I have probably done something silly to get myself into this contradiction. Can somebody please help me by showing what it is?

2. Mar 9, 2012

### maverick_starstrider

There are a number of things going on here I don't really understand but chronologically why does delta(1)=0? Also there is nothing trivial about a Dirac delta function, it's always been a trouble maker in terms of rigorous mathematics.

3. Mar 9, 2012

### strangerep

It seems you're missing the crucial piece of information that the Dirac delta is not an ordinary function in the usual sense. Rather it's a generalized function known as a "linear functional" or "distribution".
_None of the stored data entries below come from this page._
/-- Objects of area WT (Tables 5.12 to 5.14). -/
def rowsWT : List Row := [
  -- WT.000.00 WATCH_STATE
  row 0x0 1 0 1 0 0 1 (.enum8) .V .r .r .r (.num 0) (.any),
  -- WT.000.01 PERIOD_US
  row 0x0 1 0 1 0 1 1 (.u32) .V .r .r .r (.num 0) (.any),
  -- WT.000.02 PERIOD_INDEX
  row 0x0 1 0 1 0 2 1 (.u64) .V .r .r .r (.num 0) (.any),
  -- WT.000.03 LATE_NS
  row 0x0 1 0 1 0 3 1 (.u32) .V .r .r .r (.num 0) (.any),
  -- WT.000.04 LATE_RUN
  row 0x0 1 0 1 0 4 1 (.u8) .V .r .r .r (.num 0) (.any),
  -- WT.000.05 LATE_COUNT
  row 0x0 1 0 1 0 5 1 (.u32) .S .r .r .r (.num 0) (.any),
  -- WT.000.06 SHED_COUNT
  row 0x0 1 0 1 0 6 1 (.u32) .S .r .r .r (.num 0) (.any),
  -- WT.000.07 STORM_COUNT
  row 0x0 1 0 1 0 7 1 (.u32) .S .r .r .r (.num 0) (.any),
  -- WT.000.08 RESYNC_COUNT
  row 0x0 1 0 1 0 8 1 (.u32) .S .r .r .r (.num 0) (.any),
  -- WT.000.09 MAX_LATE_NS
  row 0x0 1 0 1 0 9 1 (.u32) .S .r .r .r (.num 0) (.any),
  -- WT.000.0A THERM_RANK
  row 0x0 1 0 1 0 10 1 (.u8) .V .r .r .r (.num 0) (.any),
  -- WT.001.00 ACTIVATE
  row 0x1 1 0 1 0 0 1 (.enum8) .V .w .w .none (.num 0) (.oneOf [1, 2]),
  -- WT.001.01 ACT_RESULT
  row 0x1 1 0 1 0 1 1 (.enum8) .V .r .r .r (.num 0) (.any),
  -- WT.001.02 RUN_BANK
  row 0x1 1 0 1 0 2 1 (.enum8) .V .r .r .r (.num 0) (.any),
  -- WT.001.03 BOOT_BANK
  row 0x1 1 0 1 0 3 1 (.enum8) .P .rw .rw .r (.num 1) (.oneOf [1, 2]),
  -- WT.001.04 IMAGE_ID
  row 0x1 1 0 1 0 4 1 (.u32) .V .r .r .r (.num 0) (.any),
  -- WT.001.05 IMAGE_VERSION
  row 0x1 1 0 1 0 5 1 (.u32) .V .r .r .r (.num 0) (.any),
  -- WT.001.06 IMAGE_DIGEST
  row 0x1 1 0 1 0 6 1 (.digest) .V .r .r .r (.zeros 32) (.any),
  -- WT.001.07 STORM_RETURN
  row 0x1 1 0 1 0 7 1 (.u16) .P .rw .rw .r (.num 100) (.any),
  -- WT.001.08 STORM_EXIT
  row 0x1 1 0 1 0 8 1 (.bool) .V .w .w .none (.num 0) (.any),
  -- WT.002.00–03 SLOT_MASK
  row 0x2 1 0 1 0 0 4 (.u64) .V .rw .rw .r (.num 0) (.any),
  -- WT.002.04 MASK_PERIOD
  row 0x2 1 0 1 0 4 1 (.u64) .V .r .r .r (.num 0) (.any),
  -- WT.002.05 MASK_SUPERSEDED
  row 0x2 1 0 1 0 5 1 (.u32) .S .r .r .r (.num 0) (.any),
  -- WT.100.s SLOT_STATE
  row 0x100 1 0 1 0 0 256 (.enum8) .V .r .r .r (.num 0) (.any),
  -- WT.101.s SLOT_LAST_US
  row 0x101 1 0 1 0 0 256 (.u16) .V .r .r .r (.num 0) (.any),
  -- WT.102.s SLOT_OVERRUNS
  row 0x102 1 0 1 0 0 256 (.u32) .S .r .r .r (.num 0) (.any),
  -- WT.103.s SLOT_SHED
  row 0x103 1 0 1 0 0 256 (.u32) .S .r .r .r (.num 0) (.any),
  -- WT.003.00 EARLY_ENABLE
  row 0x3 1 0 1 0 0 1 (.bool) .P .rw .rw .r (.num 1) (.any),
  -- WT.003.01 EARLY_TYPE
  row 0x3 1 0 1 0 1 1 (.enum8) .P .rw .rw .r (.num 1) (.oneOf [1, 2]),
  -- WT.003.02 EARLY_RF
  row 0x3 1 0 1 0 2 1 (.freq) .P .rw .rw .r (.num 0) (.any),
  -- WT.003.03 EARLY_DOOR
  row 0x3 1 0 1 0 3 1 (.enum8) .P .rw .rw .r (.num 1) (.oneOf [0, 1]),
  -- WT.003.04 EARLY_CHAINS
  row 0x3 1 0 1 0 4 1 (.u8) .P .rw .rw .r (.num 1) (.bitsNZ 0x3F),
  -- WT.003.05 EARLY_TRACK
  row 0x3 1 0 1 0 5 1 (.bool) .P .rw .rw .r (.num 1) (.any)]

/-- Objects of area LL (Tables 9.12), part 1. -/
def rowsLL0 : List Row := [
  -- LL.000.00 LL_STATE
  row 0x0 1 0 1 0 0 1 (.enum8) .V .r .r .r (.num 0) (.any),
  -- LL.000.01 LL_ACTIVATE
  row 0x0 1 0 1 0 1 1 (.enum8) .V .w .w .none (.num 0) (.oneOf [1, 2]),
  -- LL.000.02 LL_ACT_RESULT
  row 0x0 1 0 1 0 2 1 (.enum8) .V .r .r .r (.num 0) (.any),
  -- LL.000.03 LL_RUN_BANK
  row 0x0 1 0 1 0 3 1 (.enum8) .V .r .r .r (.num 0) (.any),
  -- LL.000.04 LL_BOOT_BANK
  row 0x0 1 0 1 0 4 1 (.enum8) .P .rw .rw .r (.num 1) (.oneOf [1, 2]),
  -- LL.000.05 LL_IMAGE_ID
  row 0x0 1 0 1 0 5 1 (.u32) .V .r .r .r (.num 0) (.any),
  -- LL.000.06 LL_VERSION
  row 0x0 1 0 1 0 6 1 (.u32) .V .r .r .r (.num 0) (.any),
  -- LL.000.07 LL_ROOT
  row 0x0 1 0 1 0 7 1 (.digest) .V .r .r .r (.zeros 32) (.any),
  -- LL.000.08 LL_RECORDS
  row 0x0 1 0 1 0 8 1 (.u32) .V .r .r .r (.num 0) (.any),
  -- LL.000.09 LL_SERVICES
  row 0x0 1 0 1 0 9 1 (.u32) .V .r .r .r (.num 0) (.any),
  -- LL.000.0A LL_CACHE_BLOCKS
  row 0x0 1 0 1 0 10 1 (.u8) .P .rw .rw .r (.num 16) (.range (4) (32)),
  -- LL.000.0B LL_CACHE_MISS
  row 0x0 1 0 1 0 11 1 (.u32) .S .r .r .r (.num 0) (.any),
  -- LL.000.0C LL_BLOCK_FAIL
  row 0x0 1 0 1 0 12 1 (.u32) .S .r .r .r (.num 0) (.any),
  -- LL.000.0D LL_BLOCKS_BAD
  row 0x0 1 0 1 0 13 1 (.u16) .V .r .r .r (.num 0) (.any),
  -- LL.000.0E LL_LOOKUP_MAX_US
  row 0x0 1 0 1 0 14 1 (.u32) .S .r .r .r (.num 0) (.any),
  -- LL.000.0F LL_EVENT_CAUSE
  row 0x0 1 0 1 0 15 1 (.enum8) .V .r .r .r (.num 0) (.any),
  -- LL.001.00 POS_LAT
  row 0x1 1 0 1 0 0 1 (.s32) .V .rw .rw .rw (.num (-2147483648)) (.rangeOr (-900000000) (900000000) (-2147483648)),
  -- LL.001.01 POS_LON
  row 0x1 1 0 1 0 1 1 (.s32) .V .rw .rw .rw (.num 0) (.range (-1800000000) (1800000000)),
  -- LL.001.02 POS_ALT
  row 0x1 1 0 1 0 2 1 (.s32) .V .rw .rw .rw (.num 0) (.any),
  -- LL.001.03 POS_UNC
  row 0x1 1 0 1 0 3 1 (.u16) .V .rw .rw .rw (.num 65535) (.any),
  -- LL.001.04 POS_SPEED
  row 0x1 1 0 1 0 4 1 (.u16) .V .rw .rw .rw (.num 65535) (.any),
  -- LL.001.05 POS_HEADING
  row 0x1 1 0 1 0 5 1 (.u16) .V .rw .rw .rw (.num 65535) (.rangeOr (0) (35999) (65535)),
  -- LL.001.06 POS_T
  row 0x1 1 0 1 0 6 1 (.time64) .V .r .r .r (.num 0) (.any),
  -- LL.001.07 POS_STATE
  row 0x1 1 0 1 0 7 1 (.enum8) .V .r .r .r (.num 0) (.any),
  -- LL.001.08 POS_TIMEOUT_MS
  row 0x1 1 0 1 0 8 1 (.u16) .P .rw .rw .r (.num 3000) (.range (1000) (60000)),
  -- LL.001.09 CELL_LAT
  row 0x1 1 0 1 0 9 1 (.s16) .V .r .r .r (.num 0) (.any),
  -- LL.001.0A CELL_LON
  row 0x1 1 0 1 0 10 1 (.s16) .V .r .r .r (.num 0) (.any),
  -- LL.001.0B CELL_HYST_M
  row 0x1 1 0 1 0 11 1 (.u16) .P .rw .rw .r (.num 100) (.range (0) (1000)),
  -- LL.001.0C LOOKAHEAD_S
  row 0x1 1 0 1 0 12 1 (.u8) .P .rw .rw .r (.num 30) (.any),
  -- LL.002.00 REC_INDEX
  row 0x2 1 0 1 0 0 1 (.u32) .V .rw .rw .rw (.num 0) (.any),
  -- LL.002.01 REC_DATA
  row 0x2 1 0 1 0 1 1 (.blob 48) .V .r .r .r (.zeros 0) (.any),
  -- LL.002.02 SVC_INDEX
  row 0x2 1 0 1 0 2 1 (.u32) .V .rw .rw .rw (.num 0) (.any),
  -- LL.002.03 SVC_DATA
  row 0x2 1 0 1 0 3 1 (.blob 32) .V .r .r .r (.zeros 0) (.any),
  -- LL.003.00 CORR_WINDOW_MS
  row 0x3 1 0 1 0 0 1 (.u16) .P .rw .rw .r (.num 2000) (.range (500) (8000)),
  -- LL.003.01 CORR_MIN
  row 0x3 1 0 1 0 1 1 (.q15) .P .rw .rw .r (.num 16384) (.range (3277) (32440)),
  -- LL.003.02 CORR_REFRESH_S
  row 0x3 1 0 1 0 2 1 (.u16) .P .rw .rw .r (.num 10) (.range (1) (600)),
  -- LL.003.03 GAIN_LIMIT
  row 0x3 1 0 1 0 3 1 (.level) .P .rw .rw .r (.num 1200) (.range (0) (2000)),
  -- LL.003.04 ID_TIMEOUT_MS
  row 0x3 1 0 1 0 4 1 (.u16) .P .rw .rw .r (.num 3000) (.range (500) (30000)),
  -- LL.003.05 FAIL_BACKOFF_S
  row 0x3 1 0 1 0 5 1 (.u16) .P .rw .rw .r (.num 60) (.any),
  -- LL.003.06 FALLBACK_MIN_LEVEL
  row 0x3 1 0 1 0 6 1 (.level) .P .rw .rw .r (.num (-9500)) (.any)]

/-- Objects of area LL (Tables 9.12), part 2. -/
def rowsLL1 : List Row := [
  -- LL.003.07 RULES_SOURCE
  row 0x3 1 0 1 0 7 1 (.enum8) .V .r .r .r (.num 0) (.any),
  -- LL.010.f FOLLOW_ENABLE
  row 0x10 1 0 1 0 0 2 (.bool) .P .rw .rw .r (.num 0) (.any),
  -- LL.011.f FOLLOW_FAMILY
  row 0x11 1 0 1 0 0 2 (.u32) .P .rw .rw .r (.num 0) (.any),
  -- LL.012.f FOLLOW_STD
  row 0x12 1 0 1 0 0 2 (.enum8) .P .rw .rw .r (.num 0) (.oneOf [0, 1, 2]),
  -- LL.013.f FOLLOW_ID
  row 0x13 1 0 1 0 0 2 (.u32) .P .rw .rw .r (.num 0) (.any),
  -- LL.014.f FOLLOW_CLASSES
  row 0x14 1 0 1 0 0 2 (.u8) .P .rw .rw .r (.num 15) (.bitsNZ 0xF),
  -- LL.015.f FOLLOW_CHAINS
  row 0x15 1 0 1 0 0 2 (.u8) .P .rw .rw .r (.num 3) (.bitsNZ 0x3F),
  -- LL.016.f SHADOW_MAX
  row 0x16 1 0 1 0 0 2 (.u8) .P .rw .rw .r (.num 2) (.range (0) (4)),
  -- LL.017.f FOLLOW_DELAY
  row 0x17 1 0 1 0 0 2 (.u32) .P .rw .rw .r (.num 96000) (.range (0) (192000)),
  -- LL.018.f HOLDOFF_MS
  row 0x18 1 0 1 0 0 2 (.u16) .P .rw .rw .r (.num 5000) (.any),
  -- LL.019.f FOLLOW_STATE
  row 0x19 1 0 1 0 0 2 (.enum8) .V .r .r .r (.num 0) (.any),
  -- LL.01A.f ACTIVE_CONTEXT
  row 0x1A 1 0 1 0 0 2 (.u8) .V .r .r .r (.num 0) (.any),
  -- LL.01B.f SHADOW_CONTEXTS
  row 0x1B 1 0 1 0 0 2 (.u32) .V .r .r .r (.num 0) (.any),
  -- LL.01C.f CAND_SOURCE
  row 0x1C 1 0 1 0 0 2 (.enum8) .V .r .r .r (.num 0) (.any),
  -- LL.01D.f OUT_DELAY
  row 0x1D 1 0 1 0 0 2 (.u32) .V .r .r .r (.num 0) (.any),
  -- LL.01E.f OUT_GAIN
  row 0x1E 1 0 1 0 0 2 (.level) .V .r .r .r (.num 0) (.any),
  -- LL.01F.f LAST_LAG
  row 0x1F 1 0 1 0 0 2 (.s32) .V .r .r .r (.num 0) (.any),
  -- LL.020.f SWITCH_COUNT
  row 0x20 1 0 1 0 0 2 (.u32) .S .r .r .r (.num 0) (.any),
  -- LL.021.f UNALIGNED
  row 0x21 1 0 1 0 0 2 (.u32) .S .r .r .r (.num 0) (.any),
  -- LL.022.f NO_ROOM
  row 0x22 1 0 1 0 0 2 (.u32) .S .r .r .r (.num 0) (.any),
  -- LL.023.f CAND_COUNT
  row 0x23 1 0 1 0 0 2 (.u8) .V .r .r .r (.num 0) (.any),
  -- LL.024.f LAST_SWITCH
  row 0x24 1 0 1 0 0 2 (.time64) .V .r .r .r (.num 0) (.any)]

/-- Objects of area LL. -/
def rowsLL : List Row := rowsLL0 ++ rowsLL1

/-- Objects of area SD (Tables 8.14), part 1. -/
def rowsSD0 : List Row := [
  -- SD.000.00 RDS_STANDARD
  row 0x0 1 0 1 0 0 1 (.enum8) .P .rw .rw .r (.num 0) (.oneOf [0, 1]),
  -- SD.000.01 GROUP_MODE
  row 0x0 1 0 1 0 1 1 (.enum8) .P .rw .rw .r (.num 1) (.oneOf [0, 1]),
  -- SD.000.02 FIG_MODE
  row 0x0 1 0 1 0 2 1 (.enum8) .P .rw .rw .r (.num 0) (.oneOf [0, 1]),
  -- SD.000.03 MOT_MAX_KIB
  row 0x0 1 0 1 0 3 1 (.u16) .P .rw .rw .r (.num 1024) (.range (64) (1024)),
  -- SD.000.04 MOT_DISCARDED
  row 0x0 1 0 1 0 4 1 (.u32) .S .r .r .r (.num 0) (.any),
  -- SD.000.05 DUP_SUPPRESSED
  row 0x0 1 0 1 0 5 1 (.u32) .S .r .r .r (.num 0) (.any),
  -- SD.000.06 MOT_FRAG_BYTES
  row 0x0 1 0 1 0 6 1 (.u16) .P .rw .rw .r (.num 32768) (.range (1024) (32768)),
  -- SD.001.00 SVC_COUNT
  row 0x1 1 0 1 0 0 1 (.u16) .V .r .r .r (.num 0) (.any),
  -- SD.001.01 SVC_CAPACITY
  row 0x1 1 0 1 0 1 1 (.u16) .V .r .r .r (.num 1024) (.any),
  -- SD.001.02 SVC_AGE_S
  row 0x1 1 0 1 0 2 1 (.u16) .P .rw .rw .r (.num 60) (.any),
  -- SD.001.03 SVC_DUMP
  row 0x1 1 0 1 0 3 1 (.bool) .V .w .w .w (.num 0) (.any),
  -- SD.001.04 SVC_FULL
  row 0x1 1 0 1 0 4 1 (.u32) .S .r .r .r (.num 0) (.any),
  -- SD.002.00 BT_UTC
  row 0x2 1 0 1 0 0 1 (.s64) .V .r .r .r (.num 0) (.any),
  -- SD.002.01 BT_OFFSET
  row 0x2 1 0 1 0 1 1 (.s16) .V .r .r .r (.num (-32768)) (.any),
  -- SD.002.02 BT_CONTEXT
  row 0x2 1 0 1 0 2 1 (.u8) .V .r .r .r (.num 0) (.any),
  -- SD.002.03 BT_T_RX
  row 0x2 1 0 1 0 3 1 (.time64) .V .r .r .r (.num 0) (.any),
  -- SD.010.k FH_ACTION
  row 0x10 1 0 1 0 0 4 (.enum8) .P .rw .rw .r (.tab [1, 2, 2, 2]) (.oneOf [0, 1, 2]),
  -- SD.011.k FH_PRIORITY
  row 0x11 1 0 1 0 0 4 (.u8) .P .rw .rw .r (.tab [3, 7, 7, 7]) (.range (0) (7)),
  -- SD.012.k FH_PORTS
  row 0x12 1 0 1 0 0 4 (.u8) .P .rw .rw .r (.num 1) (.any),
  -- SD.013.k FH_AVTP
  row 0x13 1 0 1 0 0 4 (.u64) .P .rw .rw .r (.num 0) (.any),
  -- SD.014.k FH_WAKE
  row 0x14 1 0 1 0 0 4 (.bool) .P .rw .rw .r (.tab [0, 1, 1, 1]) (.any),
  -- SD.015.k FH_DISMISSABLE
  row 0x15 1 0 1 0 0 4 (.bool) .P .rw .rw .r (.tab [1, 0, 0, 0]) (.any),
  -- SD.016.k FH_XFADE_MS
  row 0x16 1 0 1 0 0 4 (.u16) .P .rw .rw .r (.num 20) (.range (0) (1000)),
  -- SD.017.00 FH_CONFIRM
  row 0x17 1 0 1 0 0 1 (.u8) .P .rw .rw .r (.num 2) (.range (1) (8)),
  -- SD.017.01 LOC_FILTER
  row 0x17 1 0 1 0 1 1 (.bool) .P .rw .rw .r (.num 0) (.any),
  -- SD.017.02 FH_COUNT
  row 0x17 1 0 1 0 2 1 (.u32) .S .r .r .r (.num 0) (.any),
  -- SD.017.03 FH_OVERFLOW
  row 0x17 1 0 1 0 3 1 (.u32) .S .r .r .r (.num 0) (.any),
  -- SD.017.04 FH_NO_ROOM
  row 0x17 1 0 1 0 4 1 (.u32) .S .r .r .r (.num 0) (.any),
  -- SD.017.05 FH_NO_DECODER
  row 0x17 1 0 1 0 5 1 (.u32) .S .r .r .r (.num 0) (.any),
  -- SD.018.00–07 LOCATION
  row 0x18 1 0 1 0 0 8 (.u32) .P .rw .rw .r (.num 0) (.any),
  -- SD.020.w WARN_STATE
  row 0x20 1 0 1 0 0 8 (.enum8) .V .r .r .r (.num 0) (.any),
  -- SD.021.w WARN_CLASS
  row 0x21 1 0 1 0 0 8 (.enum8) .V .r .r .r (.num 0) (.any),
  -- SD.022.w WARN_CONTEXT
  row 0x22 1 0 1 0 0 8 (.u8) .V .r .r .r (.num 0) (.any),
  -- SD.023.w WARN_SID
  row 0x23 1 0 1 0 0 8 (.u32) .V .r .r .r (.num 0) (.any),
  -- SD.024.w WARN_T_START
  row 0x24 1 0 1 0 0 8 (.time64) .V .r .r .r (.num 0) (.any),
  -- SD.025.w WARN_PORTS
  row 0x25 1 0 1 0 0 8 (.u8) .V .r .r .r (.num 0) (.any),
  -- SD.026.w WARN_DISMISS
  row 0x26 1 0 1 0 0 8 (.bool) .V .w .w .none (.num 0) (.any),
  -- SD.027.w WARN_END_CAUSE
  row 0x27 1 0 1 0 0 8 (.enum8) .V .r .r .r (.num 0) (.any),
  -- SD.300.s SD_STREAM_ENABLE
  row 0x300 1 0 1 0 0 8 (.bool) .P .rw .rw .r (.num 0) (.any),
  -- SD.301.s SD_STREAM_CONTEXTS
  row 0x301 1 0 1 0 0 8 (.u64) .P .rw .rw .r (.num 18446744073709551615) (.any)]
http://en.wikipedia.org/wiki/Distribution_(mathematics)

It only makes mathematical sense when integrated with another function, e.g.,
$$\int_{-\infty}^{\infty}\!\! dx f(x) \delta(x-a) ~=~ f(a)$$

4. Mar 9, 2012

### ParticleGrl

Rigorously, the dirac delta function is actually a distribution, not a function. Even still, you can do a bit of 'physics math' by adding a term like -epsilon*k^2 to the exponential in the integral to help it converge, and then limiting it away after the calculation.

5. Mar 13, 2012

### lugita15

That is indeed the Cauchy principle value of the integral, so you can at least make some sense of what you got.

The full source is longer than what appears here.